However, keeping all source code files of a project compliant with the coding conventions agreed by a development team is a challenge. For that, two main activities must be performed: the detection and the repair of coding convention violations. The detection of coding convention violations can be automatically performed using linters. A linter is a tool that statically analyzes code to check its compliance with rules and warns software developers when rule violations are found. The usage of linters also brings challenges because the developers need to create a configuration according to their adopted conventions so that the linter detects the right violations (not more and not less). Nevertheless, in this paper, we focus on the latter task, i.e., the repair of violations, which is a little researched problem.

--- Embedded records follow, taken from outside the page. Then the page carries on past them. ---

/-- A retained record whose turn it is: decrypted, rejected, or left to wait (R268). A segment counts as written when it has the length that its place
in the entry asks for and every write of it has been acknowledged (R261, R270). -/
def recordDecrypt (i rec : Nat) (s : State) : State :=
  match s.ws.find i rec with
  | none => s
  | some x =>
    let h := s.recHdr i rec
    let plen := h 4 4
    if x.done ∨ !recWhole s x ∨ !(x.again ∨ rec = Sparse.get s.ws.next 0 i) then s
    else if recBad s h then fetchOn (recReject x E.WSEG_FORMAT s)
    else
      let kind := h 1 1
      let epoch := h 2 2
      let e := h 28 2
      let idx := h 24 4
      let oldest := (s.ws.keys.head?.map (·.1))
      if oldest.any (fun e => decide (epoch < e)) then recReject x E.KEY_EPOCH s
      else
        match Sparse.find s.ws.keys epoch with
        | none => s
        | some key =>
          if kind = 0 ∧ h 16 8 < s.wver then recReject x E.WSEG_VERSION s
          else if kind = 0 ∧ (s.wver < h 16 8 ∨ !s.ws.bufFree e) then s
          else if kind = 1 ∧ e ≠ 0 ∧ s.ws.manifest.isNone then
            if s.ws.recs.any (fun y => y.again && !y.done) ∨ s.ws.waiting.any (·.again) then s else imageVerify true 0 s
          else
            let a := s.slotAddr i rec
            match gcmOpen key (s.mem.bytes (a + 32) 12) (s.mem.bytes a 64) (s.mem.bytes (a + 64) plen) (s.mem.bytes (a + 64 + plen) 16) with
            | none => authFails x s
            | some pt =>
              let dest := recDest s kind e idx plen
              if !s.spreadFree (s.stackEp a) dest then s.spreadAsk dest
              else
                let r := spreadStore (s.stackEp a) dest pt s
                let s1 := recDone x r.1
                let w := s1.ws
                if kind = 0 then
                  let l := Sparse.get w.segs [] e
                  let whole := r.2 && (w.ent e).any (fun y => decide (plen = Nat.min segBytes (y.bytes - idx * segBytes)))
                  s1.setWs { w with segs := if whole && !l.contains idx then Sparse.put w.segs e (idx :: l) else w.segs }
                else
                  let l := Sparse.get w.isegs [] e
                  let s2 := if l.contains idx then s1 else s1.setWs { w with
                    isegs := Sparse.put w.isegs e (idx :: l)
                    segs := Sparse.put w.segs (2 ^ 20 + e) (plen :: Sparse.get w.segs [] (2 ^ 20 + e))
                    irecs := (e, rec, idx) :: w.irecs }
                  fetchOn (imageVerify false e s2)

/-- RECORD_DECRYPT: a slot that it frees may be what a fetch waits for. -/
def execRecordDecrypt (stream : BitVec 4) (recNo : Nat) (s : State) : Host.Outcome State Fault Refusal :=
  go (fetchWake (recordDecrypt stream.toNat recNo s))

/-- WSTREAM_KEY_TIMEOUT: the records whose turn it is and whose epoch was not installed in time fail authentication. -/
def execWstreamKeyTimeout (epoch : BitVec 16) (s : State) : Host.Outcome State Fault Refusal :=
  let top := (s.ws.keys.getLast?.map (·.1))
  if top.any (fun e => decide (epoch.toNat ≤ e)) then go s
  else
    go ((s.ws.recs.filter (fun x =>
      !x.done && decide (64 ≤ x.got) && (x.again || decide (x.no = Sparse.get s.ws.next 0 x.stream)) && decide (s.recHdr x.stream x.no 2 2 = epoch.toNat))).foldl
      (fun st x => authFails x st) s)

/-! ## Entries and buffer groups (R270, R273) -/

/-- ENTRY_COMPLETE: every byte of an entry is written: the event flag of each core of its region is set. -/
def entryComplete (e : Nat) (s : State) : State :=
  match s.ws.ent e with
  | none => s
  | some x =>
    if (Sparse.get s.ws.segs [] e).length < ceilDiv x.bytes segBytes ∨ s.ws.failed.contains e then s
    else
      (List.range x.ncores).foldl (fun st k => (st.kick (x.first + k)).giveEvent (x.first + k) x.evflag)
        ((s.setWs { s.ws with segs := Sparse.drop s.ws.segs e }).bump F.WSTREAM_ENTRY_DONE_CNT)

/-- ENTRY_COMPLETE. -/
def execEntryComplete (entry : BitVec 16) (s : State) : Host.Outcome State Fault Refusal := go (entryComplete entry.toNat s)

/-- A core releases an entry (R273). -/
def bufRelease (core e : Nat) (s : State) : State :=
  match s.ws.ent e with
  | none => s.bump F.WSTREAM_REL_ERR_CNT
  | some x =>
    let done := Sparse.get s.ws.released [] x.buf
    let mine := s.ws.ents.filter (fun y => y.buf = x.buf)
    let oldest := mine.find? (fun y => !done.contains y.num)
    if x.buf = 0 ∨ oldest.map (·.num) ≠ some e ∨ core < x.first ∨ x.first + x.ncores ≤ core then s.bump F.WSTREAM_REL_ERR_CNT
    else
      let by_ := Sparse.get s.ws.relBy [] x.buf
      let all := if by_.contains core then by_ else core :: by_
      if all.length < x.ncores then s.setWs { s.ws with relBy := Sparse.put s.ws.relBy x.buf all }
      else
        let d := e :: done
        s.setWs { s.ws with
          relBy := Sparse.drop s.ws.relBy x.buf
          released := if mine.all (fun y => d.contains y.num) then Sparse.drop s.ws.released x.buf else Sparse.put s.ws.released x.buf d }

/-- WSTREAM_BUF_REL_WRITE. -/
def execWstreamBufRelWrite (core : BitVec 10) (value : W64) (s : State) : Host.Outcome State Fault Refusal :=
  go (bufRelease core.toNat (fieldOf value 0 16) s)

/-! ## Write-backs (R264, R272) -/

/-- The record of segment `idx` of a write-back, encrypted under the highest epoch with the next IV. -/
def wbRecord (s : State) (r : WbReq) (idx : Nat) (epoch ctr : Nat) (key : List Byte) : List Byte :=
  let off := idx * segBytes
  let plen := Nat.min segBytes (r.bytes - off)
  let iv := leBytes 8 ctr ++ leBytes 4 s.node
  let hdr := leBytes 1 1 ++ leBytes 1 0 ++ leBytes 2 epoch ++ leBytes 4 plen ++ leBytes 8 s.jobArgs.id ++ leBytes 8 r.wver ++
    leBytes 4 idx ++ leBytes 2 r.entry ++ leBytes 2 0 ++ iv ++ List.replicate 20 0
  let c := gcmSeal key iv hdr (s.mem.bytes (r.src + off) plen)
  hdr ++ c.1 ++ c.2

/-- Cut a write at the 2 KiB boundaries of its address. -/
def cutWrites : Nat → Nat → List Byte → List (Nat × List Byte)
  | 0, _, _ => []
  | fuel + 1, a, bs =>
    if bs.isEmpty then []
    else
      let k := 2048 - a % 2048
      (a, bs.take k) :: cutWrites fuel (a + k) (bs.drop k)

/-- Send one write of a write-back and count it; one to this engine is made here (spec/02 R34). -/
def wbSend (r : WbReq) (p : Nat × List Byte) (q : State × Nat × Bool) : State × Nat × Bool :=
  let req : NetReq :=
    { src := .engine epWstream 1, ep := epWstream, vc := 0, node := p.1 / 2 ^ 42, op := opPut, addr := p.1 % 2 ^ 42, len := p.2.length,
      data := p.2 }
  let a := p.1 % 2 ^ 42
  if !r.roce && q.1.isSelf (p.1 / 2 ^ 42) then
    if (q.1.endpointOf a).isSome then
      let t := q.1.swr (q.1.stackEp r.src) a p.2
      (t.1, q.2.1, q.2.2 || !t.2)
    else (q.1, q.2.1, true)
  else
  let t :=
    if r.roce then (if q.1.qpState r.qp = 3 then ((q.1.sendRoce { req with addr := p.1 } r.qp 0).1, none) else (q.1, some E.NODE_UNREACH))
    else q.1.sendEng req
  match t.2 with
  | none => (t.1, q.2.1 + 1, q.2.2)
  | some _ => (t.1, q.2.1, true)

/-- Take write-back requests from the queue. One of another version is discarded with E_WSEG_VERSION, which no register shows (log 181). The records
of the one at the head are encrypted while a key may encrypt and its install has IVs left, and sent; the rest waits for a higher epoch. The code of the
key status reads E_IV_SPENT from the last IV of an install on (R264). -/
def wbGo : Nat → State → State
  | 0, s => s
  | fuel + 1, s =>
    match s.ws.wbq with
    | [] => s
    | r :: rest =>
      let n := ceilDiv r.bytes segBytes
      if r.left.isSome ∧ n ≤ r.next then s
      else if r.left.isNone ∧ r.wver ≠ s.fld F.CKPT_STEP_step then wbGo fuel (s.setWs { s.ws with wbq := rest, wbCode := E.WSEG_VERSION })
      else
        match s.ws.keys.getLast? with
        | none => s
        | some (epoch, key) =>
          let m := Nat.min (n - r.next) s.ws.ivLeft
          if m = 0 ∧ r.next < n then s
          else
            let ctr := s.fld F.WSTREAM_IV_CTR
            let recs := (List.range m).flatMap (fun k => wbRecord s r (r.next + k) epoch (ctr + k) key)
            let q := (cutWrites (recs.length / 2048 + 2) (r.dest + r.next * (80 + segBytes)) recs).foldl (fun q p => wbSend r p q)
              ((s.setFld F.WSTREAM_IV_CTR (ctr + m)).setWs { s.ws with ivLeft := s.ws.ivLeft - m }, 0, false)
            let s1 := q.1.setWs { q.1.ws with
              wbq := { r with next := r.next + m, left := some (r.left.getD 0 + q.2.1), bad := r.bad || q.2.2 } :: rest }
            if 0 < m ∧ m = s.ws.ivLeft then s1.setFld F.WSTREAM_KEY_STS_code E.IV_SPENT else s1

/-- Take what can be taken. -/
def State.wbRun (s : State) : State := wbGo (s.ws.wbq.length + 1) s

/-- A wrapped key is unwrapped for an epoch; requests that waited for a key go on once it is installed. A module that EJECT_N has stopped, or that
Run-out has made ready to remove, takes no key (spec/18 R419, R422). -/
def keyTake (epoch : Nat) (wrapped : List Byte) (s : State) : State :=
  if s.boot.quiet ∨ s.fld F.DEV_RUNOUT_STS_stage = 7 then s
  else
    let t := keyUnwrap epoch wrapped s
    if t.fld F.WSTREAM_KEY_STS_code = 0 then t.wbRun else t

/-- WSTREAM_KEY_UNWRAP: write of W63 of WSTREAM_KEY_SLOT. -/
def keySlotWrite (value : W64) (s : State) : State :=
  let s1 := s.setReg F.WSTREAM_KEY_SLOT_w63.addr value
  keyTake (s1.fld F.WSTREAM_KEY_EPOCH) ((s1.group F.WSTREAM_KEY_SLOT_w0.addr 64).flatMap (fun x => leBytes 8 x.toNat)) s1

/-- WSTREAM_KEY_UNWRAP. -/
def execWstreamKeyUnwrap (value : W64) (s : State) : Host.Outcome State Fault Refusal := go (keySlotWrite value s)

/-- Write of W3 of WSTREAM_WBQ: the request as its words stand, and the core that wrote it. -/
def wbqWrite (core : Nat) (value : W64) (s : State) : State :=
  let s1 := s.setReg F.WSTREAM_WBQ_dest.addr value
  let r : WbReq :=
    { core := core, src := s1.fld F.WSTREAM_WBQ_src, roce := s1.flag F.WSTREAM_WBQ_roce, qp := s1.fld F.WSTREAM_WBQ_qp,
      entry := s1.fld F.WSTREAM_WBQ_entry, bytes := s1.fld F.WSTREAM_WBQ_bytes, wver := s1.fld F.WSTREAM_WBQ_wver, dest := value.toNat }
  (s1.setWs { s1.ws with wbq := s1.ws.wbq ++ [r] }).wbRun

/-- WSTREAM_WBQ_WRITE. -/
def execWstreamWbqWrite (core : BitVec 10) (value : W64) (s : State) : Host.Outcome State Fault Refusal := go (wbqWrite core.toNat value s)

/-- WRITEBACK_DONE: every write of the request in progress is acknowledged; the event flag of its entry is set in the requesting core. -/
def writebackDone (s : State) : State :=
  match s.ws.wbq with
  | r :: rest =>
    if r.left = some 0 ∧ ceilDiv r.bytes segBytes ≤ r.next then
      let s1 := s.setWs { s.ws with wbq := rest }
      let s2 := match r.bad, s.ws.ent r.entry with
        | false, some x => if r.core < s1.ncores then (s1.kick r.core).giveEvent r.core x.evflag else s1
        | _, _ => s1
      s2.wbRun
    else s
  | [] => s

/-- WRITEBACK_DONE. -/
def execWritebackDone (s : State) : Host.Outcome State Fault Refusal := go (writebackDone s)

/-! ## Answers -/

/-- The answer to a request of WSTREAM: a piece of a fetched record, the acknowledgement of a write-back (1) or of a resend request (2). -/
def wsAnswer (arg : Nat) (resp : Response) (s : State) : State :=
  if arg = 1 then
    match s.ws.wbq with
    | r :: rest =>
      let bad := match resp with | .ok _ => r.bad | .fail _ => true
      s.setWs { s.ws with wbq := { r with left := r.left.map (· - 1), bad := bad } :: rest }
    | [] => s
  else if arg = 2 then s
  else
    match s.ws.fetch with
    | none => s
    | some f =>
      match resp with
      | .fail _ => fetchFails f (s.setWs { s.ws with fetch := none })
      | .ok data =>
        let s1 := s.store (s.slotAddr f.stream f.no + f.off) data
        let plen := s1.recHdr f.stream f.no 4 4
        if f.off = 0 ∧ !fetchFits s1 f then fetchFails f (s1.setWs { s1.ws with fetch := none })
        else
          let g := { f with off := f.off + data.length, len := if f.off = 0 then 80 + plen else f.len }
          if g.off < g.len ∧ !data.isEmpty then fetchSend 6 g s1
          else
            let x := (s1.ws.find f.stream f.no).getD { stream := f.stream, no := f.no }
            let y := { x with got := 80 + plen }
            fetchNext (forward y (s1.setWs (s1.ws.putRec y)))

To repair coding convention violations, developers can either perform fixes manually or use automated solutions that produce fixes. Manually fixing these violations is a waste of valuable developer time. Considering formatting convention violations, which are the focus of this paper, developers could use code formatters as automated solution. However, this alternative is also not satisfactory. With code formatters, the key problem is that they do not take into account the project-specific rules, those that are configured by developers for the used linter.

Inspired by the problem statement of program repair (Monperrus 2018), we state in this paper the problem of automatically repairing formatting violations: given a program, a set of format checker rules, and one rule violation, the goal is to modify the source code formatting so that no violation is raised by the format checker. A format checker is a linter, or a part of a linter, that focuses on formatting checks, since linters cover several classes of coding conventions, e.g., naming and formatting.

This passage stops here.